For DLF, luxury is the flavour of the season

At a time of rising penchant for luxury homes, DLF Ltd is on firm ground. The residential realty developer clocked pre-sales or bookings of 6,404 crore in the June quarter (Q1FY25), up more than 200% year-on-year. This whopping increase was driven by the launch of the second phase of the luxury project Privana West in New Gurugram. The project was fully sold out, with bookings of 5,600 crore. Its ultra-luxury project, The Camellias, in DLF 5 area, also saw decent traction.

The company’s management is confident of demand sustaining, and has guided for 15% year-on-year pre-sales growth to 17,000 crore in FY25. With unsold inventory levels falling, timely new launches are crucial to meet this mammoth target. DLF’s launch pipeline for FY25 stands at around 12.8 million sq. ft (msf) with a gross development value (GDV) of 42,000 crore, out of which 40,000 crore is earmarked for the uber-luxury segment.

DLF has raised its FY25 launch pipeline by 17%. This upgrade is driven by the DLF 5 project, whose size is now estimated at 25,000 crore. Beyond FY25, the target has been increased to 62,500 crore to be launched over two-three years. Also, the DLF management has clarified that it does not see a big impact on its residential pre-sales due to the taxation changes (removal of indexation benefit on property transaction) announced in the Union budget.

Higher exposure to luxury and ultra-luxury categories should give DLF’s medium-term margins a boost, since these segments are more margin-accretive than others. The healthy sales momentum and strong growth in collections helped DLF further improve its net cash position to 2,896 crore. Remember, DLF turned net cash positive in Q2FY24.

In FY25, DLF targets launch across various segments and geographies including Gurugram, Mumbai, Goa and Chandigarh Tri-city. It also expects to launch its Goa project in Q2FY25, the super-luxury project in DLF Phase 5 in Q3FY25, and the Mumbai project in December 2025/January 2026. Further, DLF is undertaking a slum rehabilitation project under the joint development agreement model in Andheri West in Mumbai and its phase 1 is expected to be launched in Q4FY25. Of course, whether DLF successfully manages to tackle the challenges of a rehabilitation project and deliver the project on time, remains to be seen.

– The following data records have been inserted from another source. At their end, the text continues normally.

-- ==== Sys2Proof/Laws/Issue.lean ====
section
/-! SUPPORT. Laws of issue and of commands: what issueOp, runPlan and runCmd answer, said once. -/

namespace Sys2Proof.Machine

/-- A head that may issue makes canIssue hold. -/
theorem canIssue_of_mayIssue {s : State} {c cls inst : Nat} {aged : Bool} {kind : QOp → Bool} {q : QOp}
    (h : MayIssue s c cls inst aged kind q) : canIssue s c cls inst aged kind = true := by
  simp [canIssue, readyHead, h.head, h.kind, h.thawed, h.waits, h.power, h.turn]

/-- What issueOp answers where the head may issue: the body's result at the unit, in flight. -/
theorem issueOp_of_mayIssue {s : State} {c cls inst : Nat} {aged : Bool} {kind : QOp → Bool} {q : QOp}
    (h : MayIssue s c cls inst aged kind q) (body : Body) :
    issueOp s c cls inst aged kind body = inFlight s c q (body (atUnit s c q) c q) := by
  simp [issueOp, canIssue_of_mayIssue h, h.head, issueWith, inFlight, atUnit]

/-- What issueOp answers where the head may not issue: nothing changes. -/
theorem issueOp_of_not {s : State} {c cls inst : Nat} {aged : Bool} {kind : QOp → Bool} (body : Body)
    (h : canIssue s c cls inst aged kind = false) : issueOp s c cls inst aged kind body = s := by
  simp [issueOp, h]

/-- What runAfter answers where no line that the operation reads or writes in part is faulty. -/
theorem runAfter_of_passes {s : State} {c : Nat} {p : Plan} {rd wr : List (Nat × Nat)} (h : Passes s c p rd wr) (eff : State → Result) :
    runAfter s c p rd wr eff = ranOp s c p rd wr eff := by
  simp [runAfter, h.reads, h.writes, ranOp]

/-- What runPlan answers where every check passes. -/
theorem runPlan_of_passes {s : State} {c : Nat} {p : Plan} {rd wr : List (Nat × Nat)} (h : Passes s c p rd wr) (eff : State → Result) :
    runPlan s c p rd wr eff = ranOp s c p rd wr eff := by
  simp [runPlan, h.checks, runAfter_of_passes h]

/-- What runPlan answers where a check fails: the operation is turned away. -/
theorem runPlan_of_fails {s : State} {c : Nat} {p : Plan} {rd wr : List (Nat × Nat)} {st d : Nat} (h : issueChecks s c p = some (st, d))
    (eff : State → Result) : runPlan s c p rd wr eff = reject s st d := by
  simp [runPlan, h]

/-- What runCmd answers where the command begins: the work's answer, recorded. -/
theorem runCmd_of_begins {s : State} {place op : Nat} {kind : Nat → Bool} {t : Cmd} (h : Begins s place op kind t)
    (work : State → Nat → CmdOut) :
    runCmd s place op kind work = cmdRecord place (noteCmd (begun s t.raw) t.raw (work (begun s t.raw) t.raw)) := by
  have hc := h.checks
  simp only [begun] at hc
  simp [runCmd, h.taken, h.opcode, h.kind, h.turn, hc, begun]

/-- A command whose work ends with OK and does not wait. -/
theorem runCmd_ok {s : State} {place op : Nat} {kind : Nat → Bool} {t : Cmd} (h : Begins s place op kind t)
    {work : State → Nat → CmdOut} {u : State} {res : Nat}
    (hw : work (begun s t.raw) t.raw = { st := u, result := res }) :
    runCmd s place op kind work = doneOk u place (cmdReads (begun s t.raw) t.raw) 0 res := by
  rw [runCmd_of_begins h, hw]
  rfl

/-- A command whose work waits. -/
theorem runCmd_waits {s : State} {place op : Nat} {kind : Nat → Bool} {t : Cmd} (h : Begins s place op kind t)
    {work : State → Nat → CmdOut} {u : State} {aux : List Nat}
    (hw : work (begun s t.raw) t.raw = { st := u, wait := true, aux := aux }) :
    runCmd s place op kind work = waits u place (cmdReads (begun s t.raw) t.raw) aux := by
  rw [runCmd_of_begins h, hw]
  rfl

end Sys2Proof.Machine
end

On the commercial side, occupancy across its non-SEZ/SEZ portfolio remained flat sequentially at 97% and 86%, respectively. SEZ is short for special economic zone. Its retail portfolio was almost fully leased with 99% occupancy. With improving demand for Grade A office spaces, DLF anticipates vacancy levels to drop further. By FY25-end, DLF projects its annuity income to increase to 5,000 crore and further grow to 5,800-6,000 crore in FY26. This is expected to be aided by the flow of rental income from new assets at Gurugram and Chennai.

Despite this, the DLF stock has lagged in recent months. So far in 2024, it is up 14%, versus the 37% gain in the Nifty Realty index. True, DLF enjoys strong brand recognition in the National Capital Region where a vast portion of its land bank is situated. However, there have been concerns on the steep price appreciation in DLF’s key Gurugram market, which in turn may lead to a saturation in demand for luxury housing projects beyond a point. To allay concerns, the DLF management said that it does not see any demand issues. In this backdrop, the pace of DLF’s diversification into new geographies is also seen as an important trigger to drive medium-term pre-sales growth momentum and boost stock returns. “The company’s faster-than-expected expansion beyond the Gurgaon market could lead to potential valuation upside,” said HDFC Securities Ltd.